* **WHAT IS NEEDED**
Write out every entry exactly as it stands.

Collected data
------------------------------------

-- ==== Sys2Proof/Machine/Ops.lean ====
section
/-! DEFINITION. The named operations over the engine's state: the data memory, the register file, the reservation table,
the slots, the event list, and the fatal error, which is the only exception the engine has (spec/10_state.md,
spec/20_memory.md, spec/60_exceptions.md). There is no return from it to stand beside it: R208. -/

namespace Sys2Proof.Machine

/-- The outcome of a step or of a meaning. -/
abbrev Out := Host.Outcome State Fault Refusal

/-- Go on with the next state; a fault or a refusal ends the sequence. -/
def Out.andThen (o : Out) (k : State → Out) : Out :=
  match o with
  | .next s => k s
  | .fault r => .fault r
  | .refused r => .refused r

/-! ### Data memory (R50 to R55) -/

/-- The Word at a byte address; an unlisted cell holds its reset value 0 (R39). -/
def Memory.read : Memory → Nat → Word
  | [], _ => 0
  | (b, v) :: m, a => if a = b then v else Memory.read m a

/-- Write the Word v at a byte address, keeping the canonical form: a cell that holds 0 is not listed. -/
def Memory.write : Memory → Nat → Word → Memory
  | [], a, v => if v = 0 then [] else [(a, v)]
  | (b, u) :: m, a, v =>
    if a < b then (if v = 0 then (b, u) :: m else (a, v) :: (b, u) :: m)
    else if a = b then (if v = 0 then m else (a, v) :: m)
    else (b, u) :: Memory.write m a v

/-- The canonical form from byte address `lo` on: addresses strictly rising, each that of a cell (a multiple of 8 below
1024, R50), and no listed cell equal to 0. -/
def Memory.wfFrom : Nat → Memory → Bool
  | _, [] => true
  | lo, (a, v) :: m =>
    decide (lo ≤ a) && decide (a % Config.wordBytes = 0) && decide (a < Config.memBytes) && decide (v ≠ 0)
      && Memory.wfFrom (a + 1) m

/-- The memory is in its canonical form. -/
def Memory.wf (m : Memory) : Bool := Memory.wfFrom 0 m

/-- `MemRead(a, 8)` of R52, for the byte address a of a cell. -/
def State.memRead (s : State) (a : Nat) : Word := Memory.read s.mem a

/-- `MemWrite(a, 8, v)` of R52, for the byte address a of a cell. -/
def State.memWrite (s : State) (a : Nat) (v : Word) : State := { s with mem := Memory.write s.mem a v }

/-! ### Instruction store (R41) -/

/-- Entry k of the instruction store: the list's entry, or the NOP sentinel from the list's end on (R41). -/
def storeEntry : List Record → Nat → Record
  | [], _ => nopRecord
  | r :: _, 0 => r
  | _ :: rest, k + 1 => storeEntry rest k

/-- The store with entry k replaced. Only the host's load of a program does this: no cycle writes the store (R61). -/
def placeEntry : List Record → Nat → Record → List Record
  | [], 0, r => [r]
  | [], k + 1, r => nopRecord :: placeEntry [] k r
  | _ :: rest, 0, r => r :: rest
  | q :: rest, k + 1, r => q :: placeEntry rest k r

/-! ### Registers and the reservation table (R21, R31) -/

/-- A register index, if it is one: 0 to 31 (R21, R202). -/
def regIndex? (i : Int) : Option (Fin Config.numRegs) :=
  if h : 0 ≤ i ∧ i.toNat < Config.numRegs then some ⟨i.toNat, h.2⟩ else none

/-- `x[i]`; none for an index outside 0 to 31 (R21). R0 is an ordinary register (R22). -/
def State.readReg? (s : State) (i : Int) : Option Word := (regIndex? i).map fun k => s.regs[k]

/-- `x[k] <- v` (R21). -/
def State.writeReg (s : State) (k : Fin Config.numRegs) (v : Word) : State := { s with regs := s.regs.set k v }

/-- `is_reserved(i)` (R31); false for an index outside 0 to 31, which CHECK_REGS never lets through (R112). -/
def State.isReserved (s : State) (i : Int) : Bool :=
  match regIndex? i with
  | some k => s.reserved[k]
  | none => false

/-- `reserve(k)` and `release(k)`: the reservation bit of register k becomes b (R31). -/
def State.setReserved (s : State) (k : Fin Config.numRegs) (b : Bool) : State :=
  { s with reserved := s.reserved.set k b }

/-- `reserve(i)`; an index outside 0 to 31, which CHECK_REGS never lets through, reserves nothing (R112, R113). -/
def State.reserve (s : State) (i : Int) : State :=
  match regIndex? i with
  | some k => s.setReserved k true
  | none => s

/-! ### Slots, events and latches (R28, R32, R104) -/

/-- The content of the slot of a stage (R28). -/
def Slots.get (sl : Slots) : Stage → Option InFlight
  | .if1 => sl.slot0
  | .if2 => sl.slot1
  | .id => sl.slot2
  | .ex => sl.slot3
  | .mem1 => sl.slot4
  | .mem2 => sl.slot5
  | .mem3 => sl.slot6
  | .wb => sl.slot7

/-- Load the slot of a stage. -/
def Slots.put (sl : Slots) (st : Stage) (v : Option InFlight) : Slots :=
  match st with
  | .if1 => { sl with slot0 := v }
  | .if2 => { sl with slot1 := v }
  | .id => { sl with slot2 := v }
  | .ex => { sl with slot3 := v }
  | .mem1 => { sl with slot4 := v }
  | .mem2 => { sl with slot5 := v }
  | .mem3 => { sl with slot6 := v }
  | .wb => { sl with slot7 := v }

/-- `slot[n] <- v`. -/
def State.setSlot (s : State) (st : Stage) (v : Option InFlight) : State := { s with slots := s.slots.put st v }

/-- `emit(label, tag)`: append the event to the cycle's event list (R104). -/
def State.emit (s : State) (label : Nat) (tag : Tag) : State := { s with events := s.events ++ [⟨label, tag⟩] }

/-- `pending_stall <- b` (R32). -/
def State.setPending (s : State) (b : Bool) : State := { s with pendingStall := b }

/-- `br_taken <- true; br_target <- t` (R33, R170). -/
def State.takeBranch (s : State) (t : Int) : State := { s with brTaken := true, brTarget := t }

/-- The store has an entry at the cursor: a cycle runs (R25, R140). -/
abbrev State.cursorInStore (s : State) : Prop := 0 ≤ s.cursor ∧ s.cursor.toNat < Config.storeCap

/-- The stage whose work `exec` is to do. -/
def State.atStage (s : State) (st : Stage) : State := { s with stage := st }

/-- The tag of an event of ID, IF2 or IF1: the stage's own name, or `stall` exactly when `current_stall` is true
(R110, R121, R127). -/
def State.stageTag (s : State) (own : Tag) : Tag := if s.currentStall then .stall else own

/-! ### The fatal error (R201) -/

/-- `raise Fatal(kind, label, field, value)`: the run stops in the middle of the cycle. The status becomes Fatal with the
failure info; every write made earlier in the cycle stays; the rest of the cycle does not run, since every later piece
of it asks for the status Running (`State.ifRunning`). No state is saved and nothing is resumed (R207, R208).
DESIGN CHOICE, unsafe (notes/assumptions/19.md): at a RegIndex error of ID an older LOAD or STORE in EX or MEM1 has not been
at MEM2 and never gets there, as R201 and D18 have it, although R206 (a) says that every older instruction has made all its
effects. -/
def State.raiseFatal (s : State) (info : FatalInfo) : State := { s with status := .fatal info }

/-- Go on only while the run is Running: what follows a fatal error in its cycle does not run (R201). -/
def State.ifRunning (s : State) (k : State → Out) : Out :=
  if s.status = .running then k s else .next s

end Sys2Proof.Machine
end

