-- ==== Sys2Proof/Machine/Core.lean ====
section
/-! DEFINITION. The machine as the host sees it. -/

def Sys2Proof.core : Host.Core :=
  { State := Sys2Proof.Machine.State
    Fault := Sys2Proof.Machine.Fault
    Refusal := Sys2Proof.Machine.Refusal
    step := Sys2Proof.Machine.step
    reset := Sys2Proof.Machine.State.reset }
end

------------------------------------

* **EXERCISE ANSWER**
-- ==== Sys2Proof/Machine/Ops.lean ====
section
/-! DEFINITION. The named operations over the engine's state: the data memory, the register file, the reservation table,
the slots, the event list, and the fatal error, which is the only exception the engine has (spec/10_state.md,
spec/20_memory.md, spec/60_exceptions.md). There is no return from it to stand beside it: R208. -/

namespace Sys2Proof.Machine

/-- The outcome of a step or of a meaning. -/
abbrev Out := Host.Outcome State Fault Refusal

/-- Go on with the next state; a fault or a refusal ends the sequence. -/
def Out.andThen (o : Out) (k : State → Out) : Out :=
  match o with
  | .next s => k s
  | .fault r => .fault r
  | .refused r => .refused r

/-! ### Data memory (R50 to R55) -/

/-- The Word at a byte address; an unlisted cell holds its reset value 0 (R39). -/
def Memory.read : Memory → Nat → Word
  | [], _ => 0
  | (b, v) :: m, a => if a = b then v else Memory.read m a

/-- Write the Word v at a byte address, keeping the canonical form: a cell that holds 0 is not listed. -/
def Memory.write : Memory → Nat → Word → Memory
  | [], a, v => if v = 0 then [] else [(a, v)]
  | (b, u) :: m, a, v =>
    if a < b then (if v = 0 then (b, u) :: m else (a, v) :: (b, u) :: m)
    else if a = b then (if v = 0 then m else (a, v) :: m)
    else (b, u) :: Memory.write m a v

/-- The canonical form from byte address `lo` on: addresses strictly rising, each that of a cell (a multiple of 8 below
1024, R50), and no listed cell equal to 0. -/
def Memory.wfFrom : Nat → Memory → Bool
  | _, [] => true
  | lo, (a, v) :: m =>
    decide (lo ≤ a) && decide (a % Config.wordBytes = 0) && decide (a < Config.memBytes) && decide (v ≠ 0)
      && Memory.wfFrom (a + 1) m

/-- The memory is in its canonical form. -/
def Memory.wf (m : Memory) : Bool := Memory.wfFrom 0 m

/-- `MemRead(a, 8)` of R52, for the byte address a of a cell. -/
def State.memRead (s : State) (a : Nat) : Word := Memory.read s.mem a

/-- `MemWrite(a, 8, v)` of R52, for the byte address a of a cell. -/
def State.memWrite (s : State) (a : Nat) (v : Word) : State := { s with mem := Memory.write s.mem a v }

/-! ### Instruction store (R41) -/

/-- Entry k of the instruction store: the list's entry, or the NOP sentinel from the list's end on (R41). -/
def storeEntry : List Record → Nat → Record
  | [], _ => nopRecord
  | r :: _, 0 => r
  | _ :: rest, k + 1 => storeEntry rest k

/-- The store with entry k replaced. Only the host's load of a program does this: no cycle writes the store (R61). -/
def placeEntry : List Record → Nat → Record → List Record
  | [], 0, r => [r]
  | [], k + 1, r => nopRecord :: placeEntry [] k r
  | _ :: rest, 0, r => r :: rest
  | q :: rest, k + 1, r => q :: placeEntry rest k r

/-! ### Registers and the reservation table (R21, R31) -/

/-- A register index, if it is one: 0 to 31 (R21, R202). -/
def regIndex? (i : Int) : Option (Fin Config.numRegs) :=
  if h : 0 ≤ i ∧ i.toNat < Config.numRegs then some ⟨i.toNat, h.2⟩ else none

/-- `x[i]`; none for an index outside 0 to 31 (R21). R0 is an ordinary register (R22). -/
def State.readReg? (s : State) (i : Int) : Option Word := (regIndex? i).map fun k => s.regs[k]

/-- `x[k] <- v` (R21). -/
def State.writeReg (s : State) (k : Fin Config.numRegs) (v : Word) : State := { s with regs := s.regs.set k v }

/-- `is_reserved(i)` (R31); false for an index outside 0 to 31, which CHECK_REGS never lets through (R112). -/
def State.isReserved (s : State) (i : Int) : Bool :=
  match regIndex? i with
  | some k => s.reserved[k]
  | none => false

/-- `reserve(k)` and `release(k)`: the reservation bit of register k becomes b (R31). -/
def State.setReserved (s : State) (k : Fin Config.numRegs) (b : Bool) : State :=
  { s with reserved := s.reserved.set k b }

/-- `reserve(i)`; an index outside 0 to 31, which CHECK_REGS never lets through, reserves nothing (R112, R113). -/
def State.reserve (s : State) (i : Int) : State :=
  match regIndex? i with
  | some k => s.setReserved k true
  | none => s

/-! ### Slots, events and latches (R28, R32, R104) -/

/-- The content of the slot of a stage (R28). -/
def Slots.get (sl : Slots) : Stage → Option InFlight
  | .if1 => sl.slot0
  | .if2 => sl.slot1
  | .id => sl.slot2
  | .ex => sl.slot3
  | .mem1 => sl.slot4
  | .mem2 => sl.slot5
  | .mem3 => sl.slot6
  | .wb => sl.slot7

/-- Load the slot of a stage. -/
def Slots.put (sl : Slots) (st : Stage) (v : Option InFlight) : Slots :=
  match st with
  | .if1 => { sl with slot0 := v }
  | .if2 => { sl with slot1 := v }
  | .id => { sl with slot2 := v }
  | .ex => { sl with slot3 := v }
  | .mem1 => { sl with slot4 := v }
  | .mem2 => { sl with slot5 := v }
  | .mem3 => { sl with slot6 := v }
  | .wb => { sl with slot7 := v }

/-- `slot[n] <- v`. -/
def State.setSlot (s : State) (st : Stage) (v : Option InFlight) : State := { s with slots := s.slots.put st v }

/-- `emit(label, tag)`: append the event to the cycle's event list (R104). -/
def State.emit (s : State) (label : Nat) (tag : Tag) : State := { s with events := s.events ++ [⟨label, tag⟩] }

/-- `pending_stall <- b` (R32). -/
def State.setPending (s : State) (b : Bool) : State := { s with pendingStall := b }

/-- `br_taken <- true; br_target <- t` (R33, R170). -/
def State.takeBranch (s : State) (t : Int) : State := { s with brTaken := true, brTarget := t }

/-- The store has an entry at the cursor: a cycle runs (R25, R140). -/
abbrev State.cursorInStore (s : State) : Prop := 0 ≤ s.cursor ∧ s.cursor.toNat < Config.storeCap

/-- The stage whose work `exec` is to do. -/
def State.atStage (s : State) (st : Stage) : State := { s with stage := st }

/-- The tag of an event of ID, IF2 or IF1: the stage's own name, or `stall` exactly when `current_stall` is true
(R110, R121, R127). -/
def State.stageTag (s : State) (own : Tag) : Tag := if s.currentStall then .stall else own

/-! ### The fatal error (R201) -/

/-- `raise Fatal(kind, label, field, value)`: the run stops in the middle of the cycle. The status becomes Fatal with the
failure info; every write made earlier in the cycle stays; the rest of the cycle does not run, since every later piece
of it asks for the status Running (`State.ifRunning`). No state is saved and nothing is resumed (R207, R208).
DESIGN CHOICE, unsafe (notes/assumptions/19.md): at a RegIndex error of ID an older LOAD or STORE in EX or MEM1 has not been
at MEM2 and never gets there, as R201 and D18 have it, although R206 (a) says that every older instruction has made all its
effects. -/
def State.raiseFatal (s : State) (info : FatalInfo) : State := { s with status := .fatal info }

/-- Go on only while the run is Running: what follows a fatal error in its cycle does not run (R201). -/
def State.ifRunning (s : State) (k : State → Out) : Out :=
  if s.status = .running then k s else .next s

end Sys2Proof.Machine
end

-- ==== Sys2Proof/Machine/Core.lean ====
section
/-! DEFINITION. The machine as the host sees it. -/

def Sys2Proof.core : Host.Core :=
  { State := Sys2Proof.Machine.State
    Fault := Sys2Proof.Machine.Fault
    Refusal := Sys2Proof.Machine.Refusal
    step := Sys2Proof.Machine.step
    reset := Sys2Proof.Machine.State.reset }
end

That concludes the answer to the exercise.